Melek finally catches up with Atiye and handcuffs herself to her. She wants Atiye to take her to Ozan. Atiye tries to explain that it doesn’t work like that, but she isn’t listening. Elif arrives at just the right moment to talk some sense into her. It’s a relatively well-written speech and she reveals that she’s pregnant with Ozan’s baby, which compels Melek to let Atiye go. She hugs them both, and when she leaves, Melek and Elif embrace too. A touching scene for the finale.

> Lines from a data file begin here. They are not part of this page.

/-- Untyped instructions on 128 bits (R100). -/
def wholeRows : List ((Norom → Instr) × (V128 → V128 → V128)) := [
  (.vand, fun a b => a &&& b),
  (.vor, fun a b => a ||| b),
  (.vxor, fun a b => a ^^^ b),
  (.vandn, fun a b => a &&& ~~~b)]

/-- Reductions and scans with the lane operation of R98: its exact integer result and its float value (R109, R110). -/
def reduceRows : List ((Norom → Instr) × (Int → Int → Int) × (FVal → FVal → FVal)) := [
  (.vrsum, fun a b => a + b, FVal.add),
  (.vrmax, fun a b => max a b, FVal.max),
  (.vrmin, fun a b => min a b, FVal.min)]
def scanRows : List ((Norom → Instr) × (Int → Int → Int) × (FVal → FVal → FVal)) := [
  (.vscan, fun a b => a + b, FVal.add),
  (.vscanm, fun a b => max a b, FVal.max)]

/-- One lane operation on codes of the type that MOD names (R96, R97). -/
def laneStep (m : BitVec 6) (fpm : Byte) (fi : Int → Int → Int) (ff : FVal → FVal → FVal) (a b : Nat) : Nat :=
  if modInt m then
    intCode (intSigned m) (intWidth m) (m.getLsbD 5)
      (fi (intVal (intSigned m) (intWidth m) a) (intVal (intSigned m) (intWidth m) b))
  else
    let t := tyOf (m.setWidth 5)
    t.encode fpm .rne (m.getLsbD 5) (ff (t.value fpm a) (t.value fpm b))

/-- The result of reducing the lanes i, i + 1, …, i + 2^n - 1 pairwise (R109). -/
def reduceTree (op : Nat → Nat → Nat) (x : Nat → Nat) : Nat → Nat → Nat
  | 0, i => x i
  | n + 1, i => op (reduceTree op x n i) (reduceTree op x n (i + 2 ^ n))

/-- Running results from a carry-in: the result after lane i (R110). -/
def scanAt (op : Nat → Nat → Nat) (c : Nat) (x : Nat → Nat) : Nat → Nat
  | 0 => op c (x 0)
  | i + 1 => op (scanAt op c x i) (x (i + 1))

/-- The bits of a type that MOD names, and its lanes (R22). -/
def modWidth (m : BitVec 6) : Nat := (tyOf (m.setWidth 5)).width
def modLanes (m : BitVec 6) : Nat := 128 / modWidth m

/-- fpm carries no poison (R348). -/
def State.fpmClean (s : State) : Bool := !decide (0x1020 ∈ s.my.poison.eRegs)

/-- What a finite float code is worth. -/
def worth (v : FVal) : Rat :=
  match v with
  | .fin s m => (if s then -1 else 1) * ((m.n : Rat) / (m.d : Rat))
  | _ => 0

/-- The distance of two values. -/
def apart (x y : Rat) : Rat := if x ≤ y then y - x else x - y

/-! ## Synchronisation -/

/-- D, A and B of an atomic and of ACAS (R233, R236). -/
def atomicShape : Shape := ⟨anyMod, fGd, fG, fGI⟩
def casShape : Shape := ⟨anyMod, fGb, fG, fGI⟩

/-- Bytes of an atomic: MOD[2] (R233). -/
def atomicBytes (w : Norom) : Nat := if w.mod.toNat / 4 % 2 = 1 then 8 else 4

/-- The atomics with the new value from the width in bits, the old value and the operand (R233). -/
def atomicRows : List ((Norom → Instr) × (Nat → Nat → Nat → Nat)) := [
  (.aadd, fun _ o x => o + x),
  (.amin, fun n o x => if intVal true n x ≤ intVal true n o then x else o),
  (.amax, fun n o x => if intVal true n x ≤ intVal true n o then o else x),
  (.aminu, fun _ o x => min o x),
  (.amaxu, fun _ o x => max o x),
  (.aand, fun _ o x => o &&& x),
  (.aor, fun _ o x => o ||| x),
  (.axor, fun _ o x => o ^^^ x),
  (.axchg, fun _ _ x => x)]

/-- D and A of FENCE, whose scope code is 0 to 4; A of FWAIT; D and A of FTEST (R237, R238). -/
def fenceShape : Shape := ⟨fun m => decide (m.toNat % 8 ≤ 4), fGd, fGI, fNo⟩
def fenceWaitShape : Shape := ⟨anyMod, fNo, fG, fNo⟩
def fenceTestShape : Shape := ⟨anyMod, fGd, fG, fNo⟩

/-- The huddle and global barrier instructions (R240 to R242, R303). -/
def hbsetShape : Shape := ⟨anyMod, fNo, fSp .huddle, fG⟩
def hbarrShape : Shape := ⟨anyMod, fGd, fSp .huddle, fNo⟩
def hbwaitShape : Shape := ⟨anyMod, fNo, fSp .huddle, fGI⟩
def gbarrShape : Shape := ⟨anyMod, fGd, fSp .gbar, fNo⟩
def gbwaitShape : Shape := ⟨anyMod, fNo, fSp .gbar, fGI⟩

Atiye and Erhan (led by the little girl) arrive in the cave at the same time. Torchlight plays off the purple crystals. Both arrive at either side of the purple tunnel, unaware of the other, and climb inside. Eventually, they meet in the middle. She tells him they’re going to have a baby girl, and that there’s another world out there where Cansu is alive and babies can’t be born. He tells her he discovered this cave before his father and met her a long, long time ago. But she says she has to leave him; her baby has to be born in the other world, to give them hope. He begs her to stay with him, but she leaves.
Zühre, fondling one of the familiar symbols, confirms that Atiye and Erhan represent Adam and Eve, Jesus and Magdelene, Isis and Osiris; she represents all women. As she gives birth, she’s told it’s time for her to be what she was meant to be, and we hear a baby cry.
Melek, in a bare hospital room, is united with Ozan — on the CCTV footage, we see her there alone. As Atiye cradles her baby, the door opens and the wind picks up — she cradles the infant against it. In her white dress, bloodstained, she runs through the woods, in pursuit of someone carrying her child, as we see mourners assemble at her funeral. Eventually, she arrives at the funeral, a familiar scene, demanding to know where her daughter has been taken as we see the kid being put into a crib by Ozan, who is given further instructions by a computer. Season 3 it is, then.